▶ [Records to use]

/-- Settles O52. -/
theorem commitWritesTheStagedConfiguration : Obligations.CommitWritesTheStagedConfiguration := by
  unfold Obligations.CommitWritesTheStagedConfiguration
  refine ⟨fun s hnode hmode hwrites hconfig hlaw => ?commit, fun s hnode => ⟨_, if_pos hnode, rfl⟩⟩
  intro old new changed
  have hwidth := (widthLaw_iff s).1 hlaw
  have hranges := (configLaw_iff s).1 hconfig
  have hcomps : s.comps.length = 32 := hwidth.comps.1
  have hold : old.slots.length = s.comps.length := hranges.cfg.slots_length.trans hcomps.symm
  have hnew : new.slots.length = s.comps.length := hranges.staging.slots_length.trans hcomps.symm
  have hcomponents : s.account.records.components.length = 32 := hwidth.records.1.1
  have horders : s.account.records.orders.length = 32 := hwidth.records.2.1.1
  have hstarted : s.node ≠ .starting := by rw [hnode]; exact (nomatch ·)
  have htakes := s.takesConfig_iff.2 ⟨hnode, hwrites⟩
  have hchanged (i : Nat) : slotChanged (old.slot i) (new.slot i) = true ↔ changed i := slotChanged_iff _ _
  have hany : anySlotChanged old.slots new.slots = true ↔ ∃ i < 32, changed i := by
    rw [anySlotChanged_iff (hold.trans hnew.symm), hold, hcomps]
    exact exists_congr fun i => and_congr_right fun _ => hchanged i
  refine ⟨fun hfails => ?fails, fun hpasses => ?passes⟩
  case fails =>
    have hanswer : answerCommit s = { taken := false, state := s.recordCommit (commitResult new) } := by
      rw [answerCommit, if_pos htakes, if_neg hfails]
    exact ⟨_, (configCommand_heard hstarted hmode _).trans (congrArg (fun a : Answer => done a.witnessed) hanswer), rfl⟩
  case passes =>
    have hanswer : answerCommit s =
        { taken := true
          state := { s.committed with account := { s.committed.account with writes := s.commitWrites } } } := by
      rw [answerCommit, if_pos htakes, if_pos hpasses]
    have hstore := Store.writeAll_commitWrites (s := s) horders
    have hcomponent (i : Nat) (hi : i < 32) :
        (s.account.records.writeAll s.commitWrites).components.getD i .absent =
          if commitWritesDyn (old.slot i) (new.slot i) = true then
            stored Config.componentBytes (commitDyn (old.slot i) (new.slot i) (s.comp i).dyn)
          else s.account.records.components.getD i .absent := by
      rw [hstore]
      refine (Store.writeAll_slots_component (st := s.account.records.write (.config new)) (k := 0) hold hnew
        (hi.trans_eq hcomponents.symm)).trans (if_congr ?_ rfl rfl)
      rw [Nat.zero_add, hcomps, and_iff_right (Nat.zero_le i), and_iff_right hi]
      rfl
    have hcomp (i : Nat) (hi : i < 32) := commitComps_getD hold hnew (hi.trans_eq hcomps.symm)
    have hretached {i : Nat} (hsame : ¬changed i) (hpresent : (old.slot i).present = true)
        (htach : (old.slot i).tach ≠ (new.slot i).tach) :
        commitWritesDyn (old.slot i) (new.slot i) = true ∧
          ∀ d, commitDyn (old.slot i) (new.slot i) d = { d with slip := 0 } :=
      ⟨(commitWritesDyn_iff _ _).2 (.inr ⟨hpresent, htach⟩),
        commitDyn_retached (mt (hchanged i).1 hsame) hpresent htach⟩
    have hzeroed {i : Nat} (h : changed i) :
        commitWritesDyn (old.slot i) (new.slot i) = true ∧
          ∀ d, commitDyn (old.slot i) (new.slot i) d = DynRecord.zero :=
      ⟨(commitWritesDyn_iff _ _).2 (.inl ((hchanged i).2 h)), commitDyn_changed ((hchanged i).2 h)⟩
    have hkept {i : Nat} (hsame : ¬changed i)
        (h : (old.slot i).present = false ∨ (old.slot i).tach = (new.slot i).tach) :
        ¬commitWritesDyn (old.slot i) (new.slot i) = true := by
      rw [commitWritesDyn_iff, hchanged]
      rintro (hchange | ⟨hpresent, htach⟩)
      · exact hsame hchange
      · exact h.elim (fun habsent => Bool.false_ne_true (habsent.symm.trans hpresent)) htach
    have hcleared {o n : SlotConfig} (h : commitWritesDyn o n = true) (marked : Bool) :
        (marked && !commitWritesDyn o n) = false := by
      rw [h, Bool.not_true, Bool.and_false]
    have hlisted : (s.account.listEmptied || anySlotChanged old.slots new.slots) = true ↔
        (∃ i < 32, changed i) ∨ s.account.listEmptied = true := by
      rw [Bool.or_eq_true, hany, or_comm]
    refine ⟨_, _, (configCommand_heard hstarted hmode _).trans (congrArg (fun a : Answer => done a.witnessed) hanswer),
      if_pos hnode, rfl, rfl, rfl, rfl, rfl, rfl, hnode, rfl, rfl, congrArg Store.config hstore, fun i hi => ?component,
      fun hsome => ?emptied, fun hnone => ?orders, s.committed.nodeRecord, congrArg Store.node hstore, rfl, rfl, rfl, rfl,
      rfl, rfl, fun hgone => ?cleared, fun hlist hnone => ?held, hlisted, fun i hi => ?comp, commitComps_length _ _ _,
      rfl, ?frame⟩
    case component =>
      refine ⟨fun h => ?_, fun hsame hpresent htach => ?_, fun hsame h => ?_⟩
      · exact (hcomponent i hi).trans ((if_pos (hzeroed h).1).trans (by rw [(hzeroed h).2]))
      · obtain ⟨hw, hd⟩ := hretached hsame hpresent htach
        exact (hcomponent i hi).trans ((if_pos hw).trans (by rw [hd]))
      · exact (hcomponent i hi).trans (if_neg (hkept hsame h))
    case emptied => exact (congrArg Store.orders hstore).trans (if_pos (hany.2 hsome))
    case orders =>
      refine (congrArg Store.orders hstore).trans (if_neg fun h => ?_)
      obtain ⟨i, hi, hchange⟩ := hany.1 h
      exact hnone i hi hchange
    case cleared => exact ⟨if_pos (hlisted.2 hgone), if_pos (hlisted.2 hgone)⟩
    case held =>
      have hnot : ¬(s.account.listEmptied || anySlotChanged old.slots new.slots) = true := by
        rw [hlisted, hlist]
        rintro (⟨i, hi, hchange⟩ | h)
        · exact hnone i hi hchange
        · cases h
      exact ⟨if_neg hnot, if_neg hnot⟩
    case comp =>
      refine ⟨fun h => ?_, fun hsame hpresent htach => ?_, fun hsame h => ?_, ?_⟩
      · exact ⟨(congrArg (·.dyn) (hcomp i hi)).trans ((hzeroed h).2 _),
          (congrArg (·.marked) (hcomp i hi)).trans (hcleared (hzeroed h).1 _)⟩
      · obtain ⟨hw, hd⟩ := hretached hsame hpresent htach
        exact ⟨(congrArg (·.dyn) (hcomp i hi)).trans (hd _), (congrArg (·.marked) (hcomp i hi)).trans (hcleared hw _)⟩
      · refine (hcomp i hi).trans ?_
        have hw := Bool.eq_false_iff.2 (hkept hsame h)
        rw [show commitWritesDyn (old.slots.getD i .blank) (new.slots.getD i .blank) = false from hw, Bool.not_false,
          Bool.and_true, show commitDyn (old.slots.getD i .blank) (new.slots.getD i .blank) _ = _ from
            commitDyn_kept (hkept hsame h) _]
        rfl
      · have h := hcomp i hi
        change (commitComps old.slots new.slots s.comps).getD i .zero = _
        exact h.trans (congrArg (fun c : Component => { s.comp i with dyn := c.dyn, marked := c.marked }) h.symm)
    case frame =>
      exact congrArg
        (fun writes => ({ s.committed with
          account :=
            { s.committed.account with
              records := s.account.records.writeAll s.commitWrites, staging := s.account.staging, writes := writes }
          bus := { s.bus with witness := true }
          out := _ } : State))
        hwrites.symm

end Sys2Proof.Machine
end

section
/-! SUPPORT. The start: the records as found, and the state that a start leaves for. -/

namespace Sys2Proof.Machine

open Sys2Proof

/-! ### Records as found -/

section Found

variable {α : Type} {bytes : α → List Byte} {r : Stored α}

theorem Stored.found_of_match {contents : α} {check : BitVec 16} (hr : r = .written contents check)
    (hcheck : check = checkWord (payloadBits (bytes contents))) : r.found bytes = .good contents := by
  rw [hr]
  exact if_pos hcheck

theorem Stored.found_of_mismatch {contents : α} {check : BitVec 16} (hr : r = .written contents check)
    (hcheck : ¬check = checkWord (payloadBits (bytes contents))) : r.found bytes = .bad := by
  rw [hr]
  exact if_neg hcheck

end Found

/-! ### Levels as first sampled -/

theorem rawLevel_eq (fn : LineFn) (functions : List LineFn) (raw : List Bool) :
    rawLevel fn functions raw = (functions.zip raw).any fun p => decide (p.1 = fn ∧ p.2 = true) := by
  induction functions generalizing raw with
  | nil => cases raw <;> rfl
  | cons f functions ih =>
    cases raw with
    | nil => rfl
    | cons level raw =>
      rw [rawLevel, ih, List.zip_cons_cons, List.any_cons, Bool.decide_and, beq_eq_decide, Bool.decide_eq_true]

/-! ### Leaving STARTING -/

/-- The node state that a start leaves for (R176). -/
theorem State.leaveStarting_node (u : State) (levels : BitVec 24) :
    (u.leaveStarting levels).node =
      if u.straps.commission = true then .commissioning
      else if u.cfgGood = true then .operating else .unconfigured := by
  unfold State.leaveStarting
  split
  · rfl
  · split <;> rfl

/-- What leaving STARTING keeps of the state as loaded. -/
theorem State.leaveStarting_frame (u : State) (levels : BitVec 24) :
    ((u.leaveStarting levels).cfg = u.cfg ∧ (u.leaveStarting levels).cfgGood = u.cfgGood) ∧
      ((u.leaveStarting levels).lines.runMs = u.lines.runMs ∧
        (u.leaveStarting levels).lines.runHours = u.lines.runHours ∧
        (u.leaveStarting levels).planner.windowCount = u.planner.windowCount) ∧
      (u.leaveStarting levels).account =
        { u.account with staging := if u.straps.commission = true then u.cfg else u.account.staging } ∧
      ((u.leaveStarting levels).queue = u.queue ∧ (u.leaveStarting levels).query = u.query ∧
        (u.leaveStarting levels).handed = u.handed ∧ (u.leaveStarting levels).bus = u.bus) ∧
      ((u.leaveStarting levels).power = u.power ∧ (u.leaveStarting levels).resetLine = u.resetLine ∧
        (u.leaveStarting levels).straps = u.straps ∧ (u.leaveStarting levels).choices = u.choices ∧
        (u.leaveStarting levels).pending = u.pending ∧
        (u.leaveStarting levels).pins = { u.pins with lines := (u.leaveStarting levels).pins.lines }) ∧
      (u.leaveStarting levels).orders = u.orders := by
  unfold State.leaveStarting
  by_cases hcommission : u.straps.commission = true
  · simp only [if_pos hcommission]
    exact ⟨⟨rfl, rfl⟩, ⟨rfl, rfl, rfl⟩, rfl, ⟨rfl, rfl, rfl, rfl⟩, ⟨rfl, rfl, rfl, rfl, rfl, rfl⟩, rfl⟩
  · simp only [if_neg hcommission]
    split
    all_goals exact ⟨⟨rfl, rfl⟩, ⟨rfl, rfl, rfl⟩, rfl, ⟨rfl, rfl, rfl, rfl⟩, ⟨rfl, rfl, rfl, rfl, rfl, rfl⟩, rfl⟩

theorem State.leaveStarting_operating {u : State} {levels : BitVec 24}
    (hnode : (u.leaveStarting levels).node = .operating) : u.leaveStarting levels = u.enterOperating levels := by
  rw [State.leaveStarting_node] at hnode
  unfold State.leaveStarting
  split at hnode
  next => cases hnode
  next hcommission =>
    rw [if_neg hcommission]
    split at hnode
    next hgood => exact if_pos hgood
    next => cases hnode

/-- Outside OPERATING the tracker, the forecast and the planner stand as they were loaded. -/
theorem State.leaveStarting_quiet {u : State} {levels : BitVec 24}
    (hnode : (u.leaveStarting levels).node ≠ .operating) :
    (u.leaveStarting levels).tracker = u.tracker ∧ (u.leaveStarting levels).forecast = u.forecast ∧
      (u.leaveStarting levels).pins = u.pins ∧ (u.leaveStarting levels).planner = u.planner ∧
      (u.leaveStarting levels).comps = u.comps := by
  rw [State.leaveStarting_node] at hnode
  unfold State.leaveStarting
  split
  next => exact ⟨rfl, rfl, rfl, rfl, rfl⟩
  next hcommission =>
    rw [if_neg hcommission] at hnode
    split
    next hgood => exact absurd (if_pos hgood) hnode
    next => exact ⟨rfl, rfl, rfl, rfl, rfl⟩

theorem exec_startComplete {s : State} (hpower : s.power = true) (hnode : s.node = .starting)
    (hreset : s.resetLine.level = true) (damage : List StoreDamage) (levels : BitVec 24) :
    exec (.startComplete damage levels) s =
      done
        (s.startWith (s.account.records.damaged damage) (s.account.records.damaged damage).found levels) :=
  if_pos (by rw [hpower, hnode, hreset]; rfl)

/-- Settles O7. -/
theorem startLeavesForTheStateOfTheTable : Obligations.StartLeavesForTheStateOfTheTable := by
  unfold Obligations.StartLeavesForTheStateOfTheTable
  intro damage levels s hpower hnode hreset records configGood node cfg sampled
  have hfound : records.found.config = records.config.found Config.configurationBytes := rfl
  have hfoundNode : records.found.node = records.node.found Config.nodeBytes := rfl
  have hgood : records.found.configGood = configGood := by
    simp only [configGood, FoundStore.configGood, hfound]
    cases hconfig : records.config with
    | absent => rfl
    | written c check =>
      by_cases hcheck : check = checkWord (payloadBits (Config.configurationBytes c))
      · simp only [Stored.found_of_match rfl hcheck, decide_eq_true hcheck]
      · simp only [Stored.found_of_mismatch rfl hcheck, decide_eq_false hcheck]
  have hloaded : records.found.loadNode = node := by
    simp only [node, configGood, FoundStore.loadNode, hfound, hfoundNode]
    cases hnode : records.node with
    | absent => rfl
    | written n check =>
      by_cases hcheck : check = checkWord (payloadBits (Config.nodeBytes n))
      · simp only [Stored.found_of_match rfl hcheck, if_pos hcheck]
      · simp only [Stored.found_of_mismatch rfl hcheck, if_neg hcheck]
        cases hconfig : records.config with
        | absent => rfl
        | written c check =>
          by_cases hcheck : check = checkWord (payloadBits (Config.configurationBytes c))
          · simp only [Stored.found_of_match rfl hcheck, decide_eq_true hcheck]
          · simp only [Stored.found_of_mismatch rfl hcheck, decide_eq_false hcheck]
  have hcfg : records.found.loadConfig = cfg := by
    simp only [cfg, configGood, FoundStore.loadConfig, hloaded, hfound]
    cases hconfig : records.config with
    | absent => rfl
    | written c check =>
      by_cases hcheck : check = checkWord (payloadBits (Config.configurationBytes c))
      · simp only [Stored.found_of_match rfl hcheck, decide_eq_true hcheck]
      · simp only [Stored.found_of_mismatch rfl hcheck, decide_eq_false hcheck]
  obtain ⟨⟨hcfgKept, hgoodKept⟩, ⟨hms, hhours, hcount⟩, haccount, ⟨hqueue, hquery, hhanded, hbus⟩,
    ⟨hpowerKept, hresetKept, hstraps, hchoices, hpending, hpins⟩, -⟩ :=
    (s.cleared.load records records.found).leaveStarting_frame levels
  refine ⟨_, exec_startComplete hpower hnode hreset damage levels,
    ((s.cleared.load records records.found).leaveStarting_node levels).trans (hgood ▸ rfl),
    hcfgKept.trans hcfg, hgoodKept.trans hgood, ⟨hms.trans (hloaded ▸ rfl), hhours.trans (hloaded ▸ rfl),
    hcount.trans (hloaded ▸ rfl)⟩, haccount.trans ?account, ?undamaged, ⟨hqueue, hquery, hhanded, hbus.trans ?bus⟩,
    ⟨hpowerKept.trans hpower, hresetKept, hstraps, hchoices, hpending, hpins⟩, fun hother => ?quiet,
    fun hoperating => ?operating⟩
  case account =>
    rw [← hloaded, ← hcfg]
    rfl
  case undamaged =>
    rintro rfl
    have hrecords := congrArg (fun account => account.records) haccount
    exact hrecords
  case bus =>
    rw [← strapMode_eq]
    rfl
  case quiet =>
    obtain ⟨htracker, hforecast, hpinsKept, hplanner, -⟩ := State.leaveStarting_quiet hother
    exact ⟨htracker, hforecast, hpinsKept, hplanner.trans (congrArg
      (fun count => { State.reset.planner with windowCount := count }) hcount.symm)⟩
  case operating =>
    have hentered : s.startWith records records.found levels =
        (s.cleared.load records records.found).enterOperating levels := State.leaveStarting_operating hoperating
    rw [hentered]
    intro at'
    refine ⟨rfl, ?_, rfl, rfl, rfl, rfl, rfl, rfl⟩
    simp only [at', ← rawLevel_eq]
    rfl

▶ [Task brief] Repeat every line exactly, starting with the first line of the entries, and stop once the line containing "have hold : old.slots.length" has been given.

▶ [Response to this exercise]
/-- Settles O52. -/
theorem commitWritesTheStagedConfiguration : Obligations.CommitWritesTheStagedConfiguration := by
  unfold Obligations.CommitWritesTheStagedConfiguration
  refine ⟨fun s hnode hmode hwrites hconfig hlaw => ?commit, fun s hnode => ⟨_, if_pos hnode, rfl⟩⟩
  intro old new changed
  have hwidth := (widthLaw_iff s).1 hlaw
  have hranges := (configLaw_iff s).1 hconfig
  have hcomps : s.comps.length = 32 := hwidth.comps.1
  have hold : old.slots.length = s.comps.length := hranges.cfg.slots_length.trans hcomps.symm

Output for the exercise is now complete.